Republicans in Congress have caught the Biden administration in a trap, believes Pavel Feldman.

“In the future, they will only increase pressure, sensing the enemy’s weakness. So the question of providing assistance to Kyiv may hang in the air for several months, and in the meantime, the Ukrainian Armed Forces are already experiencing a critical shortage of ammunition. If Democrats end up agreeing to a budget that includes tough measures against illegal immigrants, they will lose part of their electorate, which is largely Latino. This will be a blow to Biden’s electoral positions on the eve of the presidential elections,” the expert emphasized.

According to Konstantin Blokhin, an employee of the Center for Security Studies of the Russian Academy of Sciences, Washington will not leave the Ukrainian side completely without help, and now there is behind-the-scenes bargaining on this issue between various camps of the American establishment.

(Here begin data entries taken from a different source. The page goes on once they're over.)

/-! ### setHam -/

@[simp] theorem setHam_pending (h : Nat) (x : Hamlet) : (setHam s h x).pending = s.pending := rfl
@[simp] theorem setHam_time (h : Nat) (x : Hamlet) : (setHam s h x).time = s.time := rfl
@[simp] theorem setHam_regs (h : Nat) (x : Hamlet) : (setHam s h x).regs = s.regs := rfl
@[simp] theorem setHam_staged (h : Nat) (x : Hamlet) : (setHam s h x).staged = s.staged := rfl
@[simp] theorem setHam_capt (h : Nat) (x : Hamlet) : (setHam s h x).capt = s.capt := rfl
@[simp] theorem setHam_bndStaged (h : Nat) (x : Hamlet) : (setHam s h x).bndStaged = s.bndStaged := rfl
@[simp] theorem setHam_resp (h : Nat) (x : Hamlet) : (setHam s h x).resp = s.resp := rfl
@[simp] theorem setHam_irqs (h : Nat) (x : Hamlet) : (setHam s h x).irqs = s.irqs := rfl
@[simp] theorem setHam_mem (h : Nat) (x : Hamlet) : (setHam s h x).mem = s.mem := rfl
@[simp] theorem setHam_host (h : Nat) (x : Hamlet) : (setHam s h x).host = s.host := rfl
@[simp] theorem setHam_freeCtr (h : Nat) (x : Hamlet) : (setHam s h x).freeCtr = s.freeCtr := rfl
@[simp] theorem setHam_sigOrd (h : Nat) (x : Hamlet) : (setHam s h x).sigOrd = s.sigOrd := rfl
@[simp] theorem setHam_ledger (h : Nat) (x : Hamlet) : (setHam s h x).ledger = s.ledger := rfl
@[simp] theorem setHam_mram (h : Nat) (x : Hamlet) : (setHam s h x).mram = s.mram := rfl
@[simp] theorem setHam_mepoch (h : Nat) (x : Hamlet) : (setHam s h x).mepoch = s.mepoch := rfl
@[simp] theorem setHam_streams (h : Nat) (x : Hamlet) : (setHam s h x).streams = s.streams := rfl
@[simp] theorem setHam_tiles (h : Nat) (x : Hamlet) : (setHam s h x).tiles = s.tiles := rfl
@[simp] theorem setHam_parts (h : Nat) (x : Hamlet) : (setHam s h x).parts = s.parts := rfl
@[simp] theorem setHam_kcmLeft (h : Nat) (x : Hamlet) : (setHam s h x).kcmLeft = s.kcmLeft := rfl
@[simp] theorem setHam_reqs (h : Nat) (x : Hamlet) : (setHam s h x).reqs = s.reqs := rfl
@[simp] theorem setHam_reqWin (h : Nat) (x : Hamlet) : (setHam s h x).reqWin = s.reqWin := rfl
@[simp] theorem setHam_admitSeq (h : Nat) (x : Hamlet) : (setHam s h x).admitSeq = s.admitSeq := rfl
@[simp] theorem setHam_kvUsed (h : Nat) (x : Hamlet) : (setHam s h x).kvUsed = s.kvUsed := rfl
@[simp] theorem setHam_hub (h : Nat) (x : Hamlet) : (setHam s h x).hub = s.hub := rfl
@[simp] theorem setHam_hrWait (h : Nat) (x : Hamlet) : (setHam s h x).hrWait = s.hrWait := rfl
@[simp] theorem setHam_cqProd (h : Nat) (x : Hamlet) : (setHam s h x).cqProd = s.cqProd := rfl
@[simp] theorem setHam_cqOrder (h : Nat) (x : Hamlet) : (setHam s h x).cqOrder = s.cqOrder := rfl
@[simp] theorem setHam_shipIn (h : Nat) (x : Hamlet) : (setHam s h x).shipIn = s.shipIn := rfl
@[simp] theorem setHam_out (h : Nat) (x : Hamlet) : (setHam s h x).out = s.out := rfl
@[simp] theorem setHam_slots (h : Nat) (x : Hamlet) : (setHam s h x).slots = s.slots := rfl
@[simp] theorem setHam_lastEpoch (h : Nat) (x : Hamlet) : (setHam s h x).lastEpoch = s.lastEpoch := rfl
@[simp] theorem setHam_lastSw (h : Nat) (x : Hamlet) : (setHam s h x).lastSw = s.lastSw := rfl
@[simp] theorem setHam_epLoad (h : Nat) (x : Hamlet) : (setHam s h x).epLoad = s.epLoad := rfl
@[simp] theorem setHam_recheckAt (h : Nat) (x : Hamlet) : (setHam s h x).recheckAt = s.recheckAt := rfl
@[simp] theorem setHam_pubs (h : Nat) (x : Hamlet) : (setHam s h x).pubs = s.pubs := rfl
@[simp] theorem setHam_epoAsm (h : Nat) (x : Hamlet) : (setHam s h x).epoAsm = s.epoAsm := rfl
@[simp] theorem setHam_epoGot (h : Nat) (x : Hamlet) : (setHam s h x).epoGot = s.epoGot := rfl
@[simp] theorem setHam_poison (h : Nat) (x : Hamlet) : (setHam s h x).poison = s.poison := rfl
@[simp] theorem setHam_quar (h : Nat) (x : Hamlet) : (setHam s h x).quar = s.quar := rfl
@[simp] theorem setHam_dark (h : Nat) (x : Hamlet) : (setHam s h x).dark = s.dark := rfl
@[simp] theorem setHam_tray (h : Nat) (x : Hamlet) : (setHam s h x).tray = s.tray := rfl
@[simp] theorem setHam_mcmd (h : Nat) (x : Hamlet) : (setHam s h x).mcmd = s.mcmd := rfl
@[simp] theorem setHam_migs (h : Nat) (x : Hamlet) : (setHam s h x).migs = s.migs := rfl
@[simp] theorem setHam_migWait (h : Nat) (x : Hamlet) : (setHam s h x).migWait = s.migWait := rfl
@[simp] theorem setHam_farRet (h : Nat) (x : Hamlet) : (setHam s h x).farRet = s.farRet := rfl
@[simp] theorem setHam_loft (h : Nat) (x : Hamlet) : (setHam s h x).loft = s.loft := rfl
@[simp] theorem setHam_lcmd (h : Nat) (x : Hamlet) : (setHam s h x).lcmd = s.lcmd := rfl
@[simp] theorem setHam_fab (h : Nat) (x : Hamlet) : (setHam s h x).fab = s.fab := rfl
@[simp] theorem setHam_d2dBad (h : Nat) (x : Hamlet) : (setHam s h x).d2dBad = s.d2dBad := rfl
@[simp] theorem setHam_criSeq (h : Nat) (x : Hamlet) : (setHam s h x).criSeq = s.criSeq := rfl
@[simp] theorem setHam_criQ (h : Nat) (x : Hamlet) : (setHam s h x).criQ = s.criQ := rfl
@[simp] theorem setHam_criTok (h : Nat) (x : Hamlet) : (setHam s h x).criTok = s.criTok := rfl
@[simp] theorem setHam_criAt (h : Nat) (x : Hamlet) : (setHam s h x).criAt = s.criAt := rfl
@[simp] theorem setHam_criRx (h : Nat) (x : Hamlet) : (setHam s h x).criRx = s.criRx := rfl
@[simp] theorem setHam_deaths (h : Nat) (x : Hamlet) : (setHam s h x).deaths = s.deaths := rfl
@[simp] theorem setHam_isl (h : Nat) (x : Hamlet) : (setHam s h x).isl = s.isl := rfl
@[simp] theorem setHam_clamps (h : Nat) (x : Hamlet) : (setHam s h x).clamps = s.clamps := rfl
@[simp] theorem setHam_vf (h : Nat) (x : Hamlet) : (setHam s h x).vf = s.vf := rfl
@[simp] theorem setHam_power (h : Nat) (x : Hamlet) : (setHam s h x).power = s.power := rfl
@[simp] theorem setHam_hotNs (h : Nat) (x : Hamlet) : (setHam s h x).hotNs = s.hotNs := rfl
@[simp] theorem setHam_live (h : Nat) (x : Hamlet) : (setHam s h x).live = s.live := rfl
@[simp] theorem setHam_meas (h : Nat) (x : Hamlet) : (setHam s h x).meas = s.meas := rfl
@[simp] theorem setHam_ownKeys (h : Nat) (x : Hamlet) : (setHam s h x).ownKeys = s.ownKeys := rfl
@[simp] theorem setHam_ownRev (h : Nat) (x : Hamlet) : (setHam s h x).ownRev = s.ownRev := rfl
@[simp] theorem setHam_fw (h : Nat) (x : Hamlet) : (setHam s h x).fw = s.fw := rfl
@[simp] theorem setHam_spdm (h : Nat) (x : Hamlet) : (setHam s h x).spdm = s.spdm := rfl
@[simp] theorem setHam_pldm (h : Nat) (x : Hamlet) : (setHam s h x).pldm = s.pldm := rfl
@[simp] theorem setHam_vinLow (h : Nat) (x : Hamlet) : (setHam s h x).vinLow = s.vinLow := rfl
@[simp] theorem setHam_tripped (h : Nat) (x : Hamlet) : (setHam s h x).tripped = s.tripped := rfl
@[simp] theorem setHam_swapReq (h : Nat) (x : Hamlet) : (setHam s h x).swapReq = s.swapReq := rfl
@[simp] theorem setHam_swapOk (h : Nat) (x : Hamlet) : (setHam s h x).swapOk = s.swapOk := rfl
@[simp] theorem setHam_paused (h : Nat) (x : Hamlet) : (setHam s h x).paused = s.paused := rfl
@[simp] theorem setHam_criHold (h : Nat) (x : Hamlet) : (setHam s h x).criHold = s.criHold := rfl
@[simp] theorem setHam_gone (h : Nat) (x : Hamlet) : (setHam s h x).gone = s.gone := rfl
@[simp] theorem setHam_heard (h : Nat) (x : Hamlet) : (setHam s h x).heard = s.heard := rfl
@[simp] theorem setHam_hbAt (h : Nat) (x : Hamlet) : (setHam s h x).hbAt = s.hbAt := rfl
@[simp] theorem setHam_watch (h : Nat) (x : Hamlet) : (setHam s h x).watch = s.watch := rfl
@[simp] theorem setHam_reports (h : Nat) (x : Hamlet) : (setHam s h x).reports = s.reports := rfl
@[simp] theorem setHam_hltAt (h : Nat) (x : Hamlet) : (setHam s h x).hltAt = s.hltAt := rfl
@[simp] theorem setHam_hltRun (h : Nat) (x : Hamlet) : (setHam s h x).hltRun = s.hltRun := rfl
@[simp] theorem setHam_hltOk (h : Nat) (x : Hamlet) : (setHam s h x).hltOk = s.hltOk := rfl
@[simp] theorem setHam_hltRec (h : Nat) (x : Hamlet) : (setHam s h x).hltRec = s.hltRec := rfl
@[simp] theorem setHam_hltSaved (h : Nat) (x : Hamlet) : (setHam s h x).hltSaved = s.hltSaved := rfl
@[simp] theorem setHam_hltClr (h : Nat) (x : Hamlet) : (setHam s h x).hltClr = s.hltClr := rfl
@[simp] theorem setHam_restoreDue (h : Nat) (x : Hamlet) : (setHam s h x).restoreDue = s.restoreDue := rfl
@[simp] theorem setHam_mirrors (h : Nat) (x : Hamlet) : (setHam s h x).mirrors = s.mirrors := rfl
@[simp] theorem setHam_ck (h : Nat) (x : Hamlet) : (setHam s h x).ck = s.ck := rfl
@[simp] theorem setHam_leaseAt (h : Nat) (x : Hamlet) : (setHam s h x).leaseAt = s.leaseAt := rfl
@[simp] theorem setHam_durable (h : Nat) (x : Hamlet) : (setHam s h x).durable = s.durable := rfl
@[simp] theorem setHam_ckCheckAt (h : Nat) (x : Hamlet) : (setHam s h x).ckCheckAt = s.ckCheckAt := rfl
@[simp] theorem setHam_restoreAt (h : Nat) (x : Hamlet) : (setHam s h x).restoreAt = s.restoreAt := rfl
@[simp] theorem setHam_census (h : Nat) (x : Hamlet) : (setHam s h x).census = s.census := rfl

“There are no agreements yet: behind-the-scenes negotiations are underway at the level of the House of Representatives and in the Senate. The White House understands the essence of the contradictions and therefore attaches to this bill, in addition to strengthening the border, Israel - this is a sacred ally for the Republicans, which they cannot leave without help. This is such a trick,” explained RT’s interlocutor.

However, congressmen made it clear that they do not accept such tricks, Blokhin added.

“It is still difficult to say for sure how this confrontation will end. But one should not expect that under the Biden administration the United States will simply abandon support for Ukraine. It may be limited and reduced, but it is unlikely to be completely abolished. Most likely, Washington will try to temporarily shift the main costs of supplying Kyiv to its allies in European countries,” the expert concluded.